Incoming. Be with you in a tick there.

No worries.

Fill your boots, as we say in New Zealand.

What?

That is all the information -- case notes and so forth -- on the stolen head of Sir Frederick Aloysius Weld.

And you just happened to have this with you, right?

Well, I was gonna take it home and go over it again -- see if there was a link with today -- but seeing as you're so intrigued, over to you, digger.

Is that legal, giving out evidence?

Well, if it gets it solved, that's legal enough for me.

Sleeping dogs, Tom.

Well, this dog will sleep a lot easier when George here cracks it.

You are up for it, right?

Sure. Sure.

It can't hurt to take a look, eh?

Good lad.

Dad, I'm not sure this is wise.

Why not?

What Katie said about sleeping dogs? Did you not hear that?

Yeah, we only just got people to like us.

Do you really want them to unlike us all over again?

But if I solve this mystery, everyone will love us.

That depends how many people you piss off along the way.

Mmm.

Begone, ye of little faith.

I've got a crime to solve.

This is a huge problem.

Dad will get obsessed with this stupid statue, I know it.

And how is that a problem for us?

He might find out about us.

Find out about what?

About you and me or that we've been breaking the law on a daily basis in our righteous w*r against all things McNamara?

I thought I'd made it clear that we keep us between us.

I'm sick of this town talking about me.

As for the statue thing, that was, like, two years ago so it's got nothing to do with our protest.

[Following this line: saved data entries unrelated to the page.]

-- ==== Sys2Proof/Laws/PerInstr.lean ====
section
/-! SUPPORT. The family RoundTrip: the word of a well-formed instruction decodes to it. -/

namespace Sys2Proof.Laws

set_option linter.unusedSimpArgs false
set_option linter.unreachableTactic false
set_option linter.unnecessarySeqFocus false
set_option linter.unusedTactic false
set_option Elab.async false

/-- Decoding the encoding of the instruction gives it back, if it is well formed. -/
def RoundTrip.Statement (i : Instr) : Prop := i.wellFormed = true → decode (encode i) = .ok i

theorem RoundTrip.andImm (cond : Cond) (s : Bool) (rn rd : RegNum) (rot : BitVec 4) (imm8 : BitVec 8) :
    RoundTrip.Statement (.andImm cond s rn rd rot imm8) := by
  intro _
  delta encode decode
  dsimp only
  generalize hx : cond.toBits ++ 0b0010000#7 ++ BitVec.ofBool s ++ rn ++ rd ++ rot ++ imm8 = x
  have hf : x.getLsbD 20 = s ∧ x.getLsbD 21 = false ∧ x.getLsbD 22 = false ∧ x.extractLsb' 0 8 = (imm8) ∧ x.extractLsb' 8
      4 = (rot) ∧ x.extractLsb' 12 4 = (rd) ∧ x.extractLsb' 16 4 = (rn) ∧ x.extractLsb' 21 4 = 0b0000#4 ∧
      x.extractLsb' 23 2 = 0b00#2 ∧ x.extractLsb' 25 3 = 0b001#3 ∧ x.extractLsb' 28 4 = (cond.toBits) := by
    subst hx; and_intros <;> simp (disch := omega) only [append_field_low, append_field_high, append_bit_low, append_bit_high, field_all, ofBool_bit, Nat.reduceSub, Nat.sub_self] <;> rfl
  delta decodeArm decodeDpImm condOf
  simp [-BitVec.getLsbD_eq_getElem, hf]

theorem RoundTrip.andShift (cond : Cond) (s : Bool) (rn rd : RegNum) (amount : BitVec 5) (shift : ShiftType) (rm : RegNum) :
    RoundTrip.Statement (.andShift cond s rn rd amount shift rm) := by
  intro _
  delta encode decode
  dsimp only
  generalize hx : cond.toBits ++ 0b0000000#7 ++ BitVec.ofBool s ++ rn ++ rd ++ amount ++ shift.toBits ++ 0b0#1 ++ rm = x
  have hf : x.getLsbD 4 = false ∧ x.getLsbD 7 = (amount).getLsbD 0 ∧ x.getLsbD 20 = s ∧ x.extractLsb' 0 4 = (rm) ∧
      x.extractLsb' 5 2 = (shift.toBits) ∧ x.extractLsb' 7 5 = (amount) ∧ x.extractLsb' 12 4 = (rd) ∧ x.extractLsb'
      16 4 = (rn) ∧ x.extractLsb' 21 4 = 0b0000#4 ∧ x.extractLsb' 23 2 = 0b00#2 ∧ x.extractLsb' 25 3 = 0b000#3 ∧
      x.extractLsb' 28 4 = (cond.toBits) := by
    subst hx; and_intros <;> simp (disch := omega) only [append_field_low, append_field_high, append_bit_low, append_bit_high, field_all, ofBool_bit, Nat.reduceSub, Nat.sub_self] <;> rfl
  delta decodeArm decodeDpShift condOf
  simp [-BitVec.getLsbD_eq_getElem, hf]

theorem RoundTrip.andRegShift (cond : Cond) (s : Bool) (rn rd rs : RegNum) (shift : ShiftType) (rm : RegNum) :
    RoundTrip.Statement (.andRegShift cond s rn rd rs shift rm) := by
  intro _
  delta encode decode
  dsimp only
  generalize hx : cond.toBits ++ 0b0000000#7 ++ BitVec.ofBool s ++ rn ++ rd ++ rs ++ 0b0#1 ++ shift.toBits ++ 0b1#1 ++ rm = x
  have hf : x.getLsbD 4 = true ∧ x.getLsbD 7 = false ∧ x.getLsbD 20 = s ∧ x.extractLsb' 0 4 = (rm) ∧ x.extractLsb' 5 2 =
      (shift.toBits) ∧ x.extractLsb' 8 4 = (rs) ∧ x.extractLsb' 12 4 = (rd) ∧ x.extractLsb' 16 4 = (rn) ∧
      x.extractLsb' 21 4 = 0b0000#4 ∧ x.extractLsb' 23 2 = 0b00#2 ∧ x.extractLsb' 25 3 = 0b000#3 ∧ x.extractLsb' 28
      4 = (cond.toBits) := by
    subst hx; and_intros <;> simp (disch := omega) only [append_field_low, append_field_high, append_bit_low, append_bit_high, field_all, ofBool_bit, Nat.reduceSub, Nat.sub_self] <;> rfl
  delta decodeArm decodeDpRegShift condOf
  simp [-BitVec.getLsbD_eq_getElem, hf]

theorem RoundTrip.eorImm (cond : Cond) (s : Bool) (rn rd : RegNum) (rot : BitVec 4) (imm8 : BitVec 8) :
    RoundTrip.Statement (.eorImm cond s rn rd rot imm8) := by
  intro _
  delta encode decode
  dsimp only
  generalize hx : cond.toBits ++ 0b0010001#7 ++ BitVec.ofBool s ++ rn ++ rd ++ rot ++ imm8 = x
  have hf : x.getLsbD 20 = s ∧ x.getLsbD 21 = true ∧ x.getLsbD 22 = false ∧ x.extractLsb' 0 8 = (imm8) ∧ x.extractLsb' 8 4
      = (rot) ∧ x.extractLsb' 12 4 = (rd) ∧ x.extractLsb' 16 4 = (rn) ∧ x.extractLsb' 21 4 = 0b0001#4 ∧
      x.extractLsb' 23 2 = 0b00#2 ∧ x.extractLsb' 25 3 = 0b001#3 ∧ x.extractLsb' 28 4 = (cond.toBits) := by
    subst hx; and_intros <;> simp (disch := omega) only [append_field_low, append_field_high, append_bit_low, append_bit_high, field_all, ofBool_bit, Nat.reduceSub, Nat.sub_self] <;> rfl
  delta decodeArm decodeDpImm condOf
  simp [-BitVec.getLsbD_eq_getElem, hf]

theorem RoundTrip.eorShift (cond : Cond) (s : Bool) (rn rd : RegNum) (amount : BitVec 5) (shift : ShiftType) (rm : RegNum) :
    RoundTrip.Statement (.eorShift cond s rn rd amount shift rm) := by
  intro _
  delta encode decode
  dsimp only
  generalize hx : cond.toBits ++ 0b0000001#7 ++ BitVec.ofBool s ++ rn ++ rd ++ amount ++ shift.toBits ++ 0b0#1 ++ rm = x
  have hf : x.getLsbD 4 = false ∧ x.getLsbD 7 = (amount).getLsbD 0 ∧ x.getLsbD 20 = s ∧ x.extractLsb' 0 4 = (rm) ∧
      x.extractLsb' 5 2 = (shift.toBits) ∧ x.extractLsb' 7 5 = (amount) ∧ x.extractLsb' 12 4 = (rd) ∧ x.extractLsb'
      16 4 = (rn) ∧ x.extractLsb' 21 4 = 0b0001#4 ∧ x.extractLsb' 23 2 = 0b00#2 ∧ x.extractLsb' 25 3 = 0b000#3 ∧
      x.extractLsb' 28 4 = (cond.toBits) := by
    subst hx; and_intros <;> simp (disch := omega) only [append_field_low, append_field_high, append_bit_low, append_bit_high, field_all, ofBool_bit, Nat.reduceSub, Nat.sub_self] <;> rfl
  delta decodeArm decodeDpShift condOf
  simp [-BitVec.getLsbD_eq_getElem, hf]

theorem RoundTrip.eorRegShift (cond : Cond) (s : Bool) (rn rd rs : RegNum) (shift : ShiftType) (rm : RegNum) :
    RoundTrip.Statement (.eorRegShift cond s rn rd rs shift rm) := by
  intro _
  delta encode decode
  dsimp only
  generalize hx : cond.toBits ++ 0b0000001#7 ++ BitVec.ofBool s ++ rn ++ rd ++ rs ++ 0b0#1 ++ shift.toBits ++ 0b1#1 ++ rm = x
  have hf : x.getLsbD 4 = true ∧ x.getLsbD 7 = false ∧ x.getLsbD 20 = s ∧ x.extractLsb' 0 4 = (rm) ∧ x.extractLsb' 5 2 =
      (shift.toBits) ∧ x.extractLsb' 8 4 = (rs) ∧ x.extractLsb' 12 4 = (rd) ∧ x.extractLsb' 16 4 = (rn) ∧
      x.extractLsb' 21 4 = 0b0001#4 ∧ x.extractLsb' 23 2 = 0b00#2 ∧ x.extractLsb' 25 3 = 0b000#3 ∧ x.extractLsb' 28
      4 = (cond.toBits) := by
    subst hx; and_intros <;> simp (disch := omega) only [append_field_low, append_field_high, append_bit_low, append_bit_high, field_all, ofBool_bit, Nat.reduceSub, Nat.sub_self] <;> rfl
  delta decodeArm decodeDpRegShift condOf
  simp [-BitVec.getLsbD_eq_getElem, hf]
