/-- What is added gives the exact signed result, and needs a 33rd bit where the operation carries or does not borrow. -/
theorem ArithOp.sum_exact (op : ArithOp) (a b : Word) (c : Bool) :
    ∃ (x y : Word) (cin : Bool), op.sum a b c = addWithCarry x y cin ∧
      x.toInt + y.toInt + (cin.toNat : Int) = op.exact a.toInt b.toInt c ∧
      decide (2 ^ 32 ≤ x.toNat + y.toNat + cin.toNat) = op.carry a b c := by
  have ha := toNat_complement a
  have hb := toNat_complement b
  have hc := borrow_eq c
  cases op with
  | sub | rsb | add | adc | sbc | rsc =>
    refine ⟨_, _, _, rfl, ?_, decide_eq_decide.mpr ?_⟩
    · simp only [ArithOp.exact, toInt_complement, Bool.toNat_true, Bool.toNat_false]
      omega
    · simp only [ArithOp.exact, Bool.toNat_true, Bool.toNat_false]
      omega

theorem ArithOp.sum_result (op : ArithOp) (a b : Word) (c : Bool) : (op.sum a b c).result = op.value a b c := by
  obtain ⟨x, y, cin, hsum, hexact, -⟩ := op.sum_exact a b c
  rw [hsum, addWithCarry_result, hexact, ArithOp.value]

theorem ArithOp.sum_carry (op : ArithOp) (a b : Word) (c : Bool) : (op.sum a b c).carry = op.carry a b c := by
  obtain ⟨x, y, cin, hsum, -, hcarry⟩ := op.sum_exact a b c
  rw [hsum, ← hcarry, addWithCarry]

theorem ArithOp.sum_overflow (op : ArithOp) (a b : Word) (c : Bool) : (op.sum a b c).overflow = op.overflow a b c := by
  obtain ⟨x, y, cin, hsum, hexact, -⟩ := op.sum_exact a b c
  rw [hsum, addWithCarry, ArithOp.overflow, ← hexact]
  exact congrArg (_ || ·) (decide_eq_decide.mpr (by omega))

/-- The flags of an operation are those of its sum (40 R303). -/
theorem psrArith_sum (op : ArithOp) (a b : Word) (p : Psr) : psrArith p (op.sum a b p.c) = op.flags p a b := by
  rw [psrArith, psrNZ, op.sum_result, op.sum_carry, op.sum_overflow]
  rfl

/-! The instructions. -/

/-- r15 as the shift register (93 U6). -/
def DpForm.shiftsByPc : DpForm → Bool
  | .imm _ _ => false
  | .shift _ _ _ => false
  | .regShift rs _ _ => rs == 15#4

/-- r15 as Rd or as the shift register of a register shift (93 U6). -/
def DpForm.forbids (rd : RegNum) : DpForm → Bool
  | .imm _ _ => false
  | .shift _ _ _ => false
  | .regShift rs _ _ => rs == 15#4 || rd == 15#4

theorem DpForm.shiftsByPc_of_ok {form : DpForm} (h : form.ok) : form.shiftsByPc = false := by
  cases form with
  | imm => rfl
  | shift => rfl
  | regShift => exact beq_false_of_ne h

theorem DpForm.forbids_of_ok {form : DpForm} {rd : RegNum} (h : form.ok) (hrd : rd ≠ 15#4) : form.forbids rd = false := by
  cases form with
  | imm => rfl
  | shift => rfl
  | regShift => exact Bool.or_eq_false_iff.mpr ⟨beq_false_of_ne h, beq_false_of_ne hrd⟩

theorem DpForm.forbids_of_plain {form : DpForm} (rd : RegNum) (h : form.plain) : form.forbids rd = false := by
  cases form with
  | imm => rfl
  | shift => rfl
  | regShift => exact h.elim

theorem DpForm.first_of_plain {form : DpForm} (s : State) (rn : RegNum) (h : form.plain) : form.first s rn = s.reg rn := by
  cases form with
  | imm => rfl
  | shift => rfl
  | regShift => exact h.elim

theorem DpForm.forbids_regShift {rd rs : RegNum} (t : ShiftType) (rm : RegNum) (h : rd = 15#4 ∨ rs = 15#4) :
    (DpForm.regShift rs t rm).forbids rd = true := by
  simpa [DpForm.forbids] using h.symm

/-- A logical operation in any form (40 R310, R311, R322 to R325). -/
theorem exec_logicOp (op : LogicOp) (form : DpForm) {cond : Cond} (sets : Bool) (rn rd : RegNum) {s : State}
    (hc : condPassed cond s.cpsr = true) :
    exec (op.instr cond sets rn rd form) s =
      guardPc (form.forbids rd) (dpWrite sets rd (op.value (form.first s rn) (form.operand s).value)
        (logicFlags s.cpsr (op.value (form.first s rn) (form.operand s).value) (form.operand s).carry) s) := by
  cases op with
  | and | eor | orr | mov | bic | mvn => cases form <;> exact conditionally_pass hc

/-- An arithmetic operation in any form (40 R312 to R317). -/
theorem exec_arithOp (op : ArithOp) (form : DpForm) {cond : Cond} (sets : Bool) (rn rd : RegNum) {s : State}
    (hc : condPassed cond s.cpsr = true) :
    exec (op.instr cond sets rn rd form) s =
      guardPc (form.forbids rd) (dpWrite sets rd (op.value (form.first s rn) (form.operand s).value s.cpsr.c)
        (op.flags s.cpsr (form.first s rn) (form.operand s).value) s) := by
  rw [← op.sum_result, ← psrArith_sum]
  cases op with
  | sub | rsb | add | adc | sbc | rsc => cases form <;> exact conditionally_pass hc

/-- The operations that write flags only, in any form (40 R318 to R321). -/
theorem exec_comparisons (form : DpForm) {cond : Cond} (rn : RegNum) {s : State} (hc : condPassed cond s.cpsr = true) :
    exec (tstInstr cond rn form) s = guardPc form.shiftsByPc (opTst (form.first s rn) (form.operand s) s) ∧
    exec (teqInstr cond rn form) s = guardPc form.shiftsByPc (opTeq (form.first s rn) (form.operand s) s) ∧
    exec (cmpInstr cond rn form) s = guardPc form.shiftsByPc (opCmp (form.first s rn) (form.operand s) s) ∧
    exec (cmnInstr cond rn form) s = guardPc form.shiftsByPc (opCmn (form.first s rn) (form.operand s) s) := by
  cases form with
  | imm | shift | regShift =>
    exact ⟨conditionally_pass hc, conditionally_pass hc, conditionally_pass hc, conditionally_pass hc⟩
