-- ==== Sys2Proof/Syntax.lean ====
section
/-! DEFINITION. The instructions: one constructor for each row of spec/opcode_table.json (30_encoding.md R80 to R90). -/

namespace Sys2Proof

/-- The operations of the engine. The six commands and the two rows of reserved codes are of format CMD (R80, R86), the
four step operations of format STEP (R81, R87), the four round functions of format FSEL (R82). Commands and round
functions have no operand field (R84); a reserved row keeps its OP field; a step operation keeps its J field. -/
inductive Instr where
  /-- R192: no effect; BUSY pulses. -/
  | nop
  /-- R193: load IV into A to D, BLKIDX <- 0. -/
  | init
  /-- R194: pad and pack MSG[0..LEN-1] into WMEM. -/
  | pack
  /-- R195: compress block BLKIDX into A to D. -/
  | compress
  /-- R196: fold A to D into HEX. -/
  | fold
  /-- R197: INIT, PACK, compress every block, FOLD. -/
  | digest
  /-- R198: reserved codes 0x6 and 0x7; `op` is the whole OP field. -/
  | reserved67 (op : BitVec 4)
  /-- R198: reserved codes 0x8 to 0xF; `op` is the whole OP field. -/
  | reserved8F (op : BitVec 4)
  /-- R141: step j of round 1, step index i = j. -/
  | ff (j : BitVec 4)
  /-- R142: step j of round 2, step index i = 16 + j. -/
  | gg (j : BitVec 4)
  /-- R143: step j of round 3, step index i = 32 + j. -/
  | hh (j : BitVec 4)
  /-- R144: step j of round 4, step index i = 48 + j. -/
  | ii (j : BitVec 4)
  /-- R131: the round function of FSEL = 0b00. -/
  | f
  /-- R132: the round function of FSEL = 0b01. -/
  | g
  /-- R133: the round function of FSEL = 0b10. -/
  | h
  /-- R134: the round function of FSEL = 0b11. -/
  | i
deriving DecidableEq, Repr

end Sys2Proof
end

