/-- The schedule (R135, R136, R139): word index and shift amount of step j of each round, each round using every word of
the block exactly once; targets cycling a, d, c, b. -/
def Obligations.ScheduleFollowsTheFormulas : Prop :=
  (∀ j : BitVec 4,
    wordIndex (0b00#2 ++ j) = j.toNat ∧ wordIndex (0b01#2 ++ j) = (1 + 5 * j.toNat) % 16
    ∧ wordIndex (0b10#2 ++ j) = (5 + 3 * j.toNat) % 16 ∧ wordIndex (0b11#2 ++ j) = (7 * j.toNat) % 16
    ∧ shiftAmount (0b00#2 ++ j) = [7, 12, 17, 22].getD (j.toNat % 4) 0
    ∧ shiftAmount (0b01#2 ++ j) = [5, 9, 14, 20].getD (j.toNat % 4) 0
    ∧ shiftAmount (0b10#2 ++ j) = [4, 11, 16, 23].getD (j.toNat % 4) 0
    ∧ shiftAmount (0b11#2 ++ j) = [6, 10, 15, 21].getD (j.toNat % 4) 0)
  ∧ (∀ i : BitVec 6, targetOf (tselOf i) = [Reg.a, Reg.d, Reg.c, Reg.b].getD (i.toNat % 4) Reg.a)
  ∧ (∀ (r : BitVec 2) (k : Fin 16), ∃ j : BitVec 4, wordIndex (r ++ j) = k.val
      ∧ ∀ j' : BitVec 4, wordIndex (r ++ j') = k.val → j' = j)

/-- All 64 additive constants, the words of the table of R138 written out in its order. -/
def Obligations.AdditiveConstantsAreTheTable : Prop :=
  let table : List Word :=
    ([0xD76AA478, 0xE8C7B756, 0x242070DB, 0xC1BDCEEE,
      0xF57C0FAF, 0x4787C62A, 0xA8304613, 0xFD469501,
      0x698098D8, 0x8B44F7AF, 0xFFFF5BB1, 0x895CD7BE,
      0x6B901122, 0xFD987193, 0xA679438E, 0x49B40821] : List Word) ++
    ([0xF61E2562, 0xC040B340, 0x265E5A51, 0xE9B6C7AA,
      0xD62F105D, 0x02441453, 0xD8A1E681, 0xE7D3FBC8,
      0x21E1CDE6, 0xC33707D6, 0xF4D50D87, 0x455A14ED,
      0xA9E3E905, 0xFCEFA3F8, 0x676F02D9, 0x8D2A4C8A] : List Word) ++
    ([0xFFFA3942, 0x8771F681, 0x6D9D6122, 0xFDE5380C,
      0xA4BEEA44, 0x4BDECFA9, 0xF6BB4B60, 0xBEBFBC70,
      0x289B7EC6, 0xEAA127FA, 0xD4EF3085, 0x04881D05,
      0xD9D4D039, 0xE6DB99E5, 0x1FA27CF8, 0xC4AC5665] : List Word) ++
    ([0xF4292244, 0x432AFF97, 0xAB9423A7, 0xFC93A039,
      0x655B59C3, 0x8F0CCC92, 0xFFEFF47D, 0x85845DD1,
      0x6FA87E4F, 0xFE2CE6E0, 0xA3014314, 0x4E0811A1,
      0xF7537E82, 0xBD3AF235, 0x2AD7D2BB, 0xEB86D391] : List Word)
  ∀ i : BitVec 6, additive i = table.getD i.toNat 0

/-! ### Step operations: result, frame and completion in one equation -/

/-- FF(i), i = j (R140, R141): only the target register changes, to ((t + F(p, q, r) + X[j] + T[i]) <<< s) + p, and the
step counter goes to i + 1. -/
def Obligations.FfUpdatesItsTarget : Prop :=
  ∀ (j : BitVec 4) (s : State),
    let i : BitVec 6 := 0b00#2 ++ j
    let new (old p q r : Word) : Word :=
      rotl32 (old + ((p &&& q) ||| (~~~p &&& r)) + s.X[j.toNat]! + additive i) ([7, 12, 17, 22].getD (j.toNat % 4) 0) + p
    let w := s.work
    exec (.ff j) s = .next { s with
      step := i + 1
      work :=
        if j.toNat % 4 = 0 then { w with a := new w.a w.b w.c w.d }
        else if j.toNat % 4 = 1 then { w with d := new w.d w.a w.b w.c }
        else if j.toNat % 4 = 2 then { w with c := new w.c w.d w.a w.b }
        else { w with b := new w.b w.c w.d w.a } }

/-- GG(i), i = 16 + j (R140, R142). -/
def Obligations.GgUpdatesItsTarget : Prop :=
  ∀ (j : BitVec 4) (s : State),
    let i : BitVec 6 := 0b01#2 ++ j
    let new (old p q r : Word) : Word :=
      rotl32 (old + ((p &&& r) ||| (q &&& ~~~r)) + s.X[(1 + 5 * j.toNat) % 16]! + additive i)
        ([5, 9, 14, 20].getD (j.toNat % 4) 0) + p
    let w := s.work
    exec (.gg j) s = .next { s with
      step := i + 1
      work :=
        if j.toNat % 4 = 0 then { w with a := new w.a w.b w.c w.d }
        else if j.toNat % 4 = 1 then { w with d := new w.d w.a w.b w.c }
        else if j.toNat % 4 = 2 then { w with c := new w.c w.d w.a w.b }
        else { w with b := new w.b w.c w.d w.a } }

/-- HH(i), i = 32 + j (R140, R143). -/
def Obligations.HhUpdatesItsTarget : Prop :=
  ∀ (j : BitVec 4) (s : State),
    let i : BitVec 6 := 0b10#2 ++ j
    let new (old p q r : Word) : Word :=
      rotl32 (old + (p ^^^ q ^^^ r) + s.X[(5 + 3 * j.toNat) % 16]! + additive i)
        ([4, 11, 16, 23].getD (j.toNat % 4) 0) + p
    let w := s.work
    exec (.hh j) s = .next { s with
      step := i + 1
      work :=
        if j.toNat % 4 = 0 then { w with a := new w.a w.b w.c w.d }
        else if j.toNat % 4 = 1 then { w with d := new w.d w.a w.b w.c }
        else if j.toNat % 4 = 2 then { w with c := new w.c w.d w.a w.b }
        else { w with b := new w.b w.c w.d w.a } }

/-- II(i), i = 48 + j (R140, R144). The step counter after step 63 (i + 1 in 6 bits) is the model's (log 11). -/
def Obligations.IiUpdatesItsTarget : Prop :=
  ∀ (j : BitVec 4) (s : State),
    let i : BitVec 6 := 0b11#2 ++ j
    let new (old p q r : Word) : Word :=
      rotl32 (old + (q ^^^ (p ||| ~~~r)) + s.X[(7 * j.toNat) % 16]! + additive i)
        ([6, 10, 15, 21].getD (j.toNat % 4) 0) + p
    let w := s.work
    exec (.ii j) s = .next { s with
      step := i + 1
      work :=
        if j.toNat % 4 = 0 then { w with a := new w.a w.b w.c w.d }
        else if j.toNat % 4 = 1 then { w with d := new w.d w.a w.b w.c }
        else if j.toNat % 4 = 2 then { w with c := new w.c w.d w.a w.b }
        else { w with b := new w.b w.c w.d w.a } }

/-- F, G, H, I run alone (R131 to R134; that the operands are the arguments at the step counter and the result goes to the
port `fval` is the model's choice, log 10): the port takes the function's value and nothing else changes. -/
def Obligations.RoundFunctionInstructionsComplete : Prop :=
  ∀ s : State,
    let w := s.work
    let at3 (fn : Word → Word → Word → Word) : Word :=
      if s.step.toNat % 4 = 0 then fn w.b w.c w.d
      else if s.step.toNat % 4 = 1 then fn w.a w.b w.c
      else if s.step.toNat % 4 = 2 then fn w.d w.a w.b
      else fn w.c w.d w.a
    exec .f s = .next { s with fval := at3 fun x y z => (x &&& y) ||| (~~~x &&& z) }
    ∧ exec .g s = .next { s with fval := at3 fun x y z => (x &&& z) ||| (y &&& ~~~z) }
    ∧ exec .h s = .next { s with fval := at3 fun x y z => x ^^^ y ^^^ z }
    ∧ exec .i s = .next { s with fval := at3 fun x y z => y ^^^ (x ||| ~~~z) }

/-! ### Block compression -/

/-- COMPRESS with a block left runs the instructions of the 64 STEP words, 0 to 63 in order, on the loaded block, and
then accumulates (R145, R146, R195). -/
def Obligations.CompressRunsTheSixtyFourSteps : Prop :=
  ∀ s : State, s.blkidx < s.nblk →
    ∃ u, execAll ((List.range 64).map fun i => decodeStep (BitVec.ofNat 6 i))
        { s with X := Vector.ofFn fun k => s.W (16 * s.blkidx.toNat + k.val), work := s.chain, step := 0 } = .next u
      ∧ exec .compress s = .next { u with
          chain := { a := s.chain.a + u.work.a, b := s.chain.b + u.work.b,
                     c := s.chain.c + u.work.c, d := s.chain.d + u.work.d }
          blkidx := s.blkidx + 1
          phase := .idle }

/-- COMPRESS with a block left completes, and its A to D are those of the rotating form of MD5's compression
(R145, R148, R195); nothing else changes but BLKIDX, the phase and the internals of the pipeline. -/
def Obligations.CompressIsTheRotatingForm : Prop :=
  ∀ s : State, s.blkidx < s.nblk →
    ∃ t, exec .compress s = .next t
      ∧ t.chain = rotatingBlock (fun k => s.W (16 * s.blkidx.toNat + k)) s.chain
      ∧ t = { s with chain := t.chain, work := t.work, X := t.X, step := t.step,
                     blkidx := s.blkidx + 1, phase := .idle }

In fact, isn't it good your dad's getting obsessed by a missing head?

How?

Because then he's not looking in the direction of you and me.

True. Very true.

You're not just a pretty face.

Hannah: You're just worried he'll find out your deepest, darkest secrets.

No, I'm not. My life is an open book. Mostly.

Yeah, right.

With just a few small pages missing here and there, eh.

OK, so there are a few things I'd rather keep to myself.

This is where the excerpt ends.